-- ==== Sys2Proof/Laws/Memory.lean ====
section
/-!
SUPPORT. Memory cells: what a byte reads as after a write, and that every operation keeps the canonical form.
-/
namespace Sys2Proof.Machine

/-- Addresses of a list all lie above a bound. -/
theorem pairwise_cons_lt {a : Nat} {b : Byte} {t : List Host.Cell} :
    ((((a, b) :: t).map (·.1)).Pairwise (· < ·)) ↔ (∀ p ∈ t, a < p.1) ∧ (t.map (·.1)).Pairwise (· < ·) := by
  simp [List.pairwise_cons]

/-- The canonical form, unfolded. -/
theorem cellsWf_iff (m : List Host.Cell) :
    cellsWf m = true ↔ (m.map (·.1)).Pairwise (· < ·) ∧ ∀ p ∈ m, p.2 ≠ 0 := by
  simp [cellsWf]

/-- The canonical form of a list with a first entry. -/
theorem cellsWf_cons (a : Nat) (b : Byte) (t : List Host.Cell) :
    cellsWf ((a, b) :: t) = true ↔ (∀ p ∈ t, a < p.1) ∧ b ≠ 0 ∧ cellsWf t = true := by
  simp only [cellsWf_iff, pairwise_cons_lt, List.mem_cons, forall_eq_or_imp]
  tauto

@[simp] theorem cellsWf_nil : cellsWf [] = true := rfl

/-- The addresses of a list after one write are old ones or the written one. -/
theorem mem_cellSet {m : List Host.Cell} {k : Nat} {b : Byte} {p : Host.Cell} (h : p ∈ cellSet m k b) :
    p ∈ m ∨ (p.1 = k ∧ p.2 = b ∧ b ≠ 0) := by
  induction m with
  | nil => by_cases hb : b = 0 <;> simp_all [cellSet]
  | cons q t ih =>
    obtain ⟨a, c⟩ := q
    simp only [cellSet] at h
    split_ifs at h with h1 h2 h3 h4
    · exact .inl h
    · rcases List.mem_cons.1 h with rfl | h
      · exact .inr ⟨rfl, rfl, h2⟩
      · exact .inl h
    · exact .inl (List.mem_cons_of_mem _ h)
    · rcases List.mem_cons.1 h with rfl | h
      · exact .inr ⟨rfl, rfl, h4⟩
      · exact .inl (List.mem_cons_of_mem _ h)
    · rcases List.mem_cons.1 h with rfl | h
      · exact .inl List.mem_cons_self
      · rcases ih h with h | h
        · exact .inl (List.mem_cons_of_mem _ h)
        · exact .inr h

/-- One write keeps the canonical form. -/
theorem cellSet_wf {m : List Host.Cell} (k : Nat) (b : Byte) (h : cellsWf m = true) : cellsWf (cellSet m k b) = true := by
  induction m with
  | nil => by_cases hb : b = 0 <;> simp_all [cellSet, cellsWf_cons]
  | cons q t ih =>
    obtain ⟨a, c⟩ := q
    rw [cellsWf_cons] at h
    obtain ⟨h1, h2, h3⟩ := h
    simp only [cellSet]
    split_ifs with g1 g2 g3 g4
    · exact (cellsWf_cons ..).2 ⟨h1, h2, h3⟩
    · refine (cellsWf_cons ..).2 ⟨?_, g2, (cellsWf_cons ..).2 ⟨h1, h2, h3⟩⟩
      intro p hp
      rcases List.mem_cons.1 hp with rfl | hp
      · exact g1
      · exact lt_trans g1 (h1 p hp)
    · exact h3
    · subst g3; exact (cellsWf_cons ..).2 ⟨h1, g4, h3⟩
    · refine (cellsWf_cons ..).2 ⟨?_, h2, ih h3⟩
      intro p hp
      rcases mem_cellSet hp with hp | ⟨hp, -, -⟩
      · exact h1 p hp
      · omega

/-- Writing bytes keeps the canonical form. -/
theorem cellsSet_wf {m : List Host.Cell} (a : Nat) (bs : List Byte) (h : cellsWf m = true) : cellsWf (cellsSet m a bs) = true := by
  induction bs generalizing m a with
  | nil => exact h
  | cons b t ih => exact ih _ (cellSet_wf a b h)

/-- Leaving entries out keeps the canonical form. -/
theorem cellsWf_filter {m : List Host.Cell} (p : Host.Cell → Bool) (h : cellsWf m = true) : cellsWf (m.filter p) = true := by
  rw [cellsWf_iff] at *
  exact ⟨h.1.sublist ((List.filter_sublist (l := m)).map _), fun q hq => h.2 q (List.mem_filter.1 hq).1⟩

/-- An erased range of the flash keeps the canonical form. -/
theorem flashErase_wf {q : List Host.Cell} (a n : Nat) (h : cellsWf q = true) : cellsWf (flashErase q a n) = true :=
  cellsWf_filter _ h

/-- A written slot keeps the canonical form. -/
theorem writeSlot_wf {q : List Host.Cell} (image : Bool) (len : Nat) (h : cellsWf q = true) : cellsWf (writeSlot q image len) = true :=
  cellsSet_wf _ _ (cellsSet_wf _ _ (flashErase_wf _ _ h))

/-- A byte at an address below every entry reads 0. -/
theorem cellGet_below {m : List Host.Cell} {k : Nat} (h : ∀ p ∈ m, k < p.1) : cellGet m k = 0 := by
  induction m with
  | nil => rfl
  | cons q t ih =>
    obtain ⟨a, c⟩ := q
    have := h (a, c) List.mem_cons_self
    simp only [cellGet]
    rw [if_neg (by simpa using (Nat.ne_of_gt this))]
    exact ih fun p hp => h p (List.mem_cons_of_mem _ hp)

/-- What a byte reads as after one write. -/
theorem cellGet_cellSet {m : List Host.Cell} (k j : Nat) (b : Byte) (h : cellsWf m = true) :
    cellGet (cellSet m k b) j = if j = k then b else cellGet m j := by
  induction m with
  | nil =>
    simp only [cellSet]
    split_ifs with h1 h2 h2 <;> simp_all [cellGet]
    intro h; exact absurd h.symm h2
  | cons q t ih =>
    obtain ⟨a, c⟩ := q
    rw [cellsWf_cons] at h
    obtain ⟨h1, h2, h3⟩ := h
    have below (hk : k ≤ a) : cellGet t k = 0 := cellGet_below fun p hp => lt_of_le_of_lt hk (h1 p hp)
    simp only [cellSet]
    rcases lt_trichotomy k a with g | g | g
    · rw [if_pos g]
      by_cases hb : b = 0
      · rw [if_pos hb]
        by_cases hj : j = k
        · subst hj; simp [cellGet, hb, below g.le, Nat.ne_of_gt g]
        · simp [hj]
      · rw [if_neg hb]
        by_cases hj : j = k
        · subst hj; simp [cellGet]
        · simp [cellGet, hj, Ne.symm hj]
    · subst g
      rw [if_neg (lt_irrefl _), if_pos rfl]
      by_cases hb : b = 0
      · rw [if_pos hb]
        by_cases hj : j = k
        · subst hj; simp [hb, below le_rfl]
        · simp [cellGet, hj, Ne.symm hj]
      · rw [if_neg hb]
        by_cases hj : j = k
        · subst hj; simp [cellGet]
        · simp [cellGet, hj, Ne.symm hj]
    · rw [if_neg (by omega), if_neg (by omega)]
      simp only [cellGet]
      by_cases ha : a = j
      · rw [if_pos ha, if_pos ha, if_neg (by omega)]
      · rw [if_neg ha, if_neg ha, ih h3]

/-- Writing one byte leaves every other byte, whatever the form of the list. -/
theorem cellGet_cellSet_ne (m : List Host.Cell) {k j : Nat} (b : Byte) (h : j ≠ k) : cellGet (cellSet m k b) j = cellGet m j := by
  induction m with
  | nil => unfold cellSet; split <;> simp [cellGet, Ne.symm h]
  | cons p t ih =>
    obtain ⟨a, c⟩ := p
    unfold cellSet
    split
    · split <;> simp [cellGet, Ne.symm h]
    · split
      · next hk => subst hk; split <;> simp [cellGet, Ne.symm h]
      · simp only [cellGet]; rw [ih]

/-- Writing bytes leaves every byte outside them, whatever the form of the list. -/
theorem cellGet_cellsSet_ne (m : List Host.Cell) (a j : Nat) (bs : List Byte) (h : j < a ∨ a + bs.length ≤ j) :
    cellGet (cellsSet m a bs) j = cellGet m j := by
  induction bs generalizing m a with
  | nil => rfl
  | cons b t ih =>
    simp only [List.length_cons] at h
    rw [cellsSet, ih _ _ (by omega), cellGet_cellSet_ne _ _ (by omega)]

/-- The bytes written read back. -/
theorem cellsGet_cellsSet {m : List Host.Cell} (a : Nat) (bs : List Byte) (h : cellsWf m = true) :
    cellsGet (cellsSet m a bs) a bs.length = bs := by
  induction bs generalizing m a with
  | nil => rfl
  | cons b t ih =>
    simp only [List.length_cons, cellsGet, cellsSet]
    rw [ih (a + 1) (cellSet_wf a b h), cellGet_cellsSet_ne _ _ _ _ (by omega),
      cellGet_cellSet a a b h, if_pos rfl]

end Sys2Proof.Machine
end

--------------------------------

* **Directions for this task**: From the line containing "h with h | h" down to the line containing "split_ifs with g1 g2 g3 g4" in the material above, reproduce every line exactly, including the two end lines.

* **Problem solution**:
      · rcases ih h with h | h
        · exact .inl (List.mem_cons_of_mem _ h)
        · exact .inr h

/-- One write keeps the canonical form. -/
theorem cellSet_wf {m : List Host.Cell} (k : Nat) (b : Byte) (h : cellsWf m = true) : cellsWf (cellSet m k b) = true := by
  induction m with
  | nil => by_cases hb : b = 0 <;> simp_all [cellSet, cellsWf_cons]
  | cons q t ih =>
    obtain ⟨a, c⟩ := q
    rw [cellsWf_cons] at h
    obtain ⟨h1, h2, h3⟩ := h
    simp only [cellSet]
    split_ifs with g1 g2 g3 g4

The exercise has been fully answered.